> **Collected data**:
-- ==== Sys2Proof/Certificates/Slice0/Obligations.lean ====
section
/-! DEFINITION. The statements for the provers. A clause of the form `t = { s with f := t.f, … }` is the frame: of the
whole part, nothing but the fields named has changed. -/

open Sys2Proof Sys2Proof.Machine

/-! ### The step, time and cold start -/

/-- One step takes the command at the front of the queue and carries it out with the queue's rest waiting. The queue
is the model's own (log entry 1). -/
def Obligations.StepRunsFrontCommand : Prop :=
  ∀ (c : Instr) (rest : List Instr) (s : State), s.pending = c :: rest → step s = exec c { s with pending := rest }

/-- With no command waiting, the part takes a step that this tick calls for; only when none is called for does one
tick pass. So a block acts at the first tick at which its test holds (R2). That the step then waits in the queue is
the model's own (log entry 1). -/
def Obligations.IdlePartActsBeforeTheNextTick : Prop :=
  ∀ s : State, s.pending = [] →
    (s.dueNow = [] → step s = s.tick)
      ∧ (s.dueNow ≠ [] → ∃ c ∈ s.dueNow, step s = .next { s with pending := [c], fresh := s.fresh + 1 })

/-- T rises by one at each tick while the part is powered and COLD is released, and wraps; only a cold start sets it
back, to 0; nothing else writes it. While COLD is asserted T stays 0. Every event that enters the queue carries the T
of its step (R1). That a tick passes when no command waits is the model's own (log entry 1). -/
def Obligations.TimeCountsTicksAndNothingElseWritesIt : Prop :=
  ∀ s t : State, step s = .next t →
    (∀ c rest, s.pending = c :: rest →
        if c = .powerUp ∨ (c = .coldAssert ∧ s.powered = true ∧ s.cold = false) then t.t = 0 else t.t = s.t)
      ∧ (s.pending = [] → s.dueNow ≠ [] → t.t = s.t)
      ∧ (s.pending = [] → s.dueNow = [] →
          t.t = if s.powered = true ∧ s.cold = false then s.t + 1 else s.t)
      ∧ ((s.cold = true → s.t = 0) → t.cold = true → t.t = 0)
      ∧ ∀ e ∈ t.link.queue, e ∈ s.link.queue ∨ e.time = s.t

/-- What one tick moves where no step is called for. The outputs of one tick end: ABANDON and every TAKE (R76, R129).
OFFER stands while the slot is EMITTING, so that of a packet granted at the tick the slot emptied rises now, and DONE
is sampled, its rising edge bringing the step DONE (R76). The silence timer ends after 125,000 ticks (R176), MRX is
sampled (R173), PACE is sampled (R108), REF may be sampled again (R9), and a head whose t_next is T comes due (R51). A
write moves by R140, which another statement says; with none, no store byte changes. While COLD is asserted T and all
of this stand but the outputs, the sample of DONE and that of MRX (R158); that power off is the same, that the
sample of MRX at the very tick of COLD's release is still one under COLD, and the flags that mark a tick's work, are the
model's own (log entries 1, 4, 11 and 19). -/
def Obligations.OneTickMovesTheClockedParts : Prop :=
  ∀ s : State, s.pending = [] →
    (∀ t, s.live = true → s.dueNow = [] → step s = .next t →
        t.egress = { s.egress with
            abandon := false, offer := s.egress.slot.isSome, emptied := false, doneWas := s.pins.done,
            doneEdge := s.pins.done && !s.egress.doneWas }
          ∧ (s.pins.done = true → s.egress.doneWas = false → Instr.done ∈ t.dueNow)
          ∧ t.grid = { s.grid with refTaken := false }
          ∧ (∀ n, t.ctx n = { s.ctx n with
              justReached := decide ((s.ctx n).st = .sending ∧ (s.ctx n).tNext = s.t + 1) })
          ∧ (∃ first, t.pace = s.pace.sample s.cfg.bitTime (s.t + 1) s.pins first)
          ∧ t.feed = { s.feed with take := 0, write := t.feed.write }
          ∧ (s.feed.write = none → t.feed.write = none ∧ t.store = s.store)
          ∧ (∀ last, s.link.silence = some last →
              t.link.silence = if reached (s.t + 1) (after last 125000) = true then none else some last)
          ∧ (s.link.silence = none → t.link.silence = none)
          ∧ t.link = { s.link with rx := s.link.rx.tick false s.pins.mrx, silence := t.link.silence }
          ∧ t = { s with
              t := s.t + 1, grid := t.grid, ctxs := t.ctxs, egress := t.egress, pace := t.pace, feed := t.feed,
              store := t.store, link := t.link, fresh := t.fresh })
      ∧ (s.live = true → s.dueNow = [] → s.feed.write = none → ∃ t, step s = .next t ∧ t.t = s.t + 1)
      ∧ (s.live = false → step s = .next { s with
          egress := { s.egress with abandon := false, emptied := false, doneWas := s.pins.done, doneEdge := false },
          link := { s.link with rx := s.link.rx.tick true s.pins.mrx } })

--

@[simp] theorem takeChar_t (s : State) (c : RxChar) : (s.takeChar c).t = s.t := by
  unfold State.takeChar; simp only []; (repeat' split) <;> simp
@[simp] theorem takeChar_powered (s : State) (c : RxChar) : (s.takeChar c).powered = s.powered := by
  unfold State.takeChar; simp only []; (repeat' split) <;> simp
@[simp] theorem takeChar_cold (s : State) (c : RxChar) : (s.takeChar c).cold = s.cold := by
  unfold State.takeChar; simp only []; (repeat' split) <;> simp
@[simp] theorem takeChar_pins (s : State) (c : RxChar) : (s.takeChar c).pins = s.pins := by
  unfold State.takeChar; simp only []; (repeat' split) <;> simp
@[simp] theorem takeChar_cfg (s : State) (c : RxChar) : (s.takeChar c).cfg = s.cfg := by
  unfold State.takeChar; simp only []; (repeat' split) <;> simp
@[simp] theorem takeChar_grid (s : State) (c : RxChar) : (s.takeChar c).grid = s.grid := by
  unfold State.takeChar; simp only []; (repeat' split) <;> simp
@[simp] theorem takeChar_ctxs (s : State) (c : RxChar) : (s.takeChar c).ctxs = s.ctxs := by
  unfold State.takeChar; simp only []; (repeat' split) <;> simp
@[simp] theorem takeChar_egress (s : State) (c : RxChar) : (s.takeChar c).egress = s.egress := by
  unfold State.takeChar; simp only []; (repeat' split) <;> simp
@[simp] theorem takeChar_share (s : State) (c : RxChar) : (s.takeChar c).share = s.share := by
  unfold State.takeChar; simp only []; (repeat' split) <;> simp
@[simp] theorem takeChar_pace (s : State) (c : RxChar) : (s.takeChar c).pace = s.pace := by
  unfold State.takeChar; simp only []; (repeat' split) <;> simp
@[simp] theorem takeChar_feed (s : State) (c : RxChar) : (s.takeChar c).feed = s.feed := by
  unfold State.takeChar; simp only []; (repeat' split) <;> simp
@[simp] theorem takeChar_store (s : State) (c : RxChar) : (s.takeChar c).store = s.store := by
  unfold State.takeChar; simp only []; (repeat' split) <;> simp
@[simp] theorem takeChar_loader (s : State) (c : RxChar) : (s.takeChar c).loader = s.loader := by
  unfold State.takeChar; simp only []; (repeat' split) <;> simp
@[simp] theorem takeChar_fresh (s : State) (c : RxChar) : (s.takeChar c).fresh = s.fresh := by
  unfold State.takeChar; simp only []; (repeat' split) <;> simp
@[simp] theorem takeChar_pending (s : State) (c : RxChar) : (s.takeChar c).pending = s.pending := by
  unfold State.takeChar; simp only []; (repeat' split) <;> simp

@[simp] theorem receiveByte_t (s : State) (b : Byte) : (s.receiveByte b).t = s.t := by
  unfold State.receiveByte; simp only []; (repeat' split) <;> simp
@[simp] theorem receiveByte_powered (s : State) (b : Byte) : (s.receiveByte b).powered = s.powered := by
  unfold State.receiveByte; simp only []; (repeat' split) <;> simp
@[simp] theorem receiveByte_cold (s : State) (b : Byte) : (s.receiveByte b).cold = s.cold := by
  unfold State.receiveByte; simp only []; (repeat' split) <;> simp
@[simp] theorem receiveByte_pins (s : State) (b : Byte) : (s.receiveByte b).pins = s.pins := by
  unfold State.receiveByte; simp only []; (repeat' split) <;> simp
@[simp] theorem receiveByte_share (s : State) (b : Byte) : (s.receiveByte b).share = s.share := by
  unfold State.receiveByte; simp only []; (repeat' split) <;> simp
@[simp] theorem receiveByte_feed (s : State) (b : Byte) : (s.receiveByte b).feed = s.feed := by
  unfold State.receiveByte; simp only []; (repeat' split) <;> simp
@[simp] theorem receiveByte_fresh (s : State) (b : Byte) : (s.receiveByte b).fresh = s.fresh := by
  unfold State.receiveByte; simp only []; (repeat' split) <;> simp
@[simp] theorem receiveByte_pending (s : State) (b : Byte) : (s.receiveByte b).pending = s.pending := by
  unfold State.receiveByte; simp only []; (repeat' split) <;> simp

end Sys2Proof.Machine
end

> **WHAT THE EXERCISE ASKS**:
Give back, exactly as written, the stretch from the line with "b).powered = s.powered := by" through the line with "b).cold = s.cold := by", and no other lines from the records above.

> **PROBLEM SOLUTION**:
@[simp] theorem receiveByte_powered (s : State) (b : Byte) : (s.receiveByte b).powered = s.powered := by
  unfold State.receiveByte; simp only []; (repeat' split) <;> simp
@[simp] theorem receiveByte_cold (s : State) (b : Byte) : (s.receiveByte b).cold = s.cold := by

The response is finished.